═════ Supplied material ═════
-- ==== Sys2Proof/Machine/Operands.lean ====
section
/-! DEFINITION. The sequence operands of the request in flight, and what the block reads from a text: digits, the
alphanumeric alphabet, the Kanji class, the bytes (`30_encoding.md` rules R58, R59, R61, R62). -/

namespace Sys2Proof.Machine

/-- The sequence operand of the request in flight (R10). -/
def State.operand (s : State) : SeqOperand :=
  match s.request with
  | some r => r.operand
  | none => .none

/-- An ASCII digit, U+0030 to U+0039 (R59). -/
def isDigit (c : CodePoint) : Bool :=
  0x30 ≤ c.toNat && c.toNat ≤ 0x39

/-- `digit_value(c) = c - 0x30` (R59), meant for digits. -/
def digitValue (c : CodePoint) : Nat :=
  c.toNat - 0x30

/-- The 45 characters in the order the source lists them (R58, D11). -/
def alnumAlphabet : Text :=
  ['0', '1', '2', '3', '4', '5', '6', '7', '8', '9'] ++
  ['A', 'B', 'C', 'D', 'E', 'F', 'G', 'H', 'I', 'J', 'K', 'L', 'M'] ++
  ['N', 'O', 'P', 'Q', 'R', 'S', 'T', 'U', 'V', 'W', 'X', 'Y', 'Z'] ++
  [' ', '$', '%', '*', '+', '-', '.', '/', ':']

/-- `ALNUM_INDEX(c)`, the position in the alphabet counted from 0; "a code point not in the table has no index"
(R58). -/
def alnumIndex (c : CodePoint) : Option Nat :=
  alnumAlphabet.idxOf? c

/-- "Has an index in the table" (R100). -/
def isAlnum (c : CodePoint) : Bool :=
  (alnumIndex c).isSome

/-- The index as a number, meant for characters of the alphabet: the packers run only after rule R117's check. -/
def alnumValue (c : CodePoint) : Nat :=
  (alnumIndex c).getD 0

/-- The five characters of the source's Kanji example (R62, K12). -/
def kanjiExample : Text :=
  [Char.ofNat 0x3053, Char.ofNat 0x3093, Char.ofNat 0x306B, Char.ofNat 0x3061, Char.ofNat 0x306F]

/-- `IS_KANJI_CLASS(c)`: the open predicate of `Config` where the spec leaves it open. Rule R62 asks of any value of it
false below U+0080 and true of the example's characters; a text of `é` (U+00E9) alone is Byte (R102, V4), so it is
false there (notes/assumptions/5.md). -/
def isKanjiClass (c : CodePoint) : Bool :=
  if c.toNat < 0x80 ∨ c.toNat = 0xE9 then false
  else if kanjiExample.contains c then true
  else Config.kanjiElsewhere c

/-- The UTF-8 bytes of one code point (R61, D6), its bits most significant first. -/
def charBytes (c : CodePoint) : ByteSeq :=
  let v := c.toNat
  if v < 0x80 then [BitVec.ofNat 8 v]
  else if v < 0x800 then [BitVec.ofNat 8 (0xC0 + v / 2 ^ 6), BitVec.ofNat 8 (0x80 + v % 2 ^ 6)]
  else if v < 0x10000 then
    [BitVec.ofNat 8 (0xE0 + v / 2 ^ 12), BitVec.ofNat 8 (0x80 + v / 2 ^ 6 % 2 ^ 6), BitVec.ofNat 8 (0x80 + v % 2 ^ 6)]
  else
    [BitVec.ofNat 8 (0xF0 + v / 2 ^ 18), BitVec.ofNat 8 (0x80 + v / 2 ^ 12 % 2 ^ 6),
     BitVec.ofNat 8 (0x80 + v / 2 ^ 6 % 2 ^ 6), BitVec.ofNat 8 (0x80 + v % 2 ^ 6)]

/-- `TEXT_BYTES`, "one per byte of the encoded text" (R61; notes/assumptions/6.md). -/
def textBytes (t : Text) : ByteSeq :=
  t.flatMap charBytes

end Sys2Proof.Machine
end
═════
• **Work instruction**: Transcribe the records from their first line. Stop after the line with "c.toNat - 0x30", including it.

• **Answer section**:
-- ==== Sys2Proof/Machine/Operands.lean ====
section
/-! DEFINITION. The sequence operands of the request in flight, and what the block reads from a text: digits, the
alphanumeric alphabet, the Kanji class, the bytes (`30_encoding.md` rules R58, R59, R61, R62). -/

namespace Sys2Proof.Machine

/-- The sequence operand of the request in flight (R10). -/
def State.operand (s : State) : SeqOperand :=
  match s.request with
  | some r => r.operand
  | none => .none

/-- An ASCII digit, U+0030 to U+0039 (R59). -/
def isDigit (c : CodePoint) : Bool :=
  0x30 ≤ c.toNat && c.toNat ≤ 0x39

/-- `digit_value(c) = c - 0x30` (R59), meant for digits. -/
def digitValue (c : CodePoint) : Nat :=
  c.toNat - 0x30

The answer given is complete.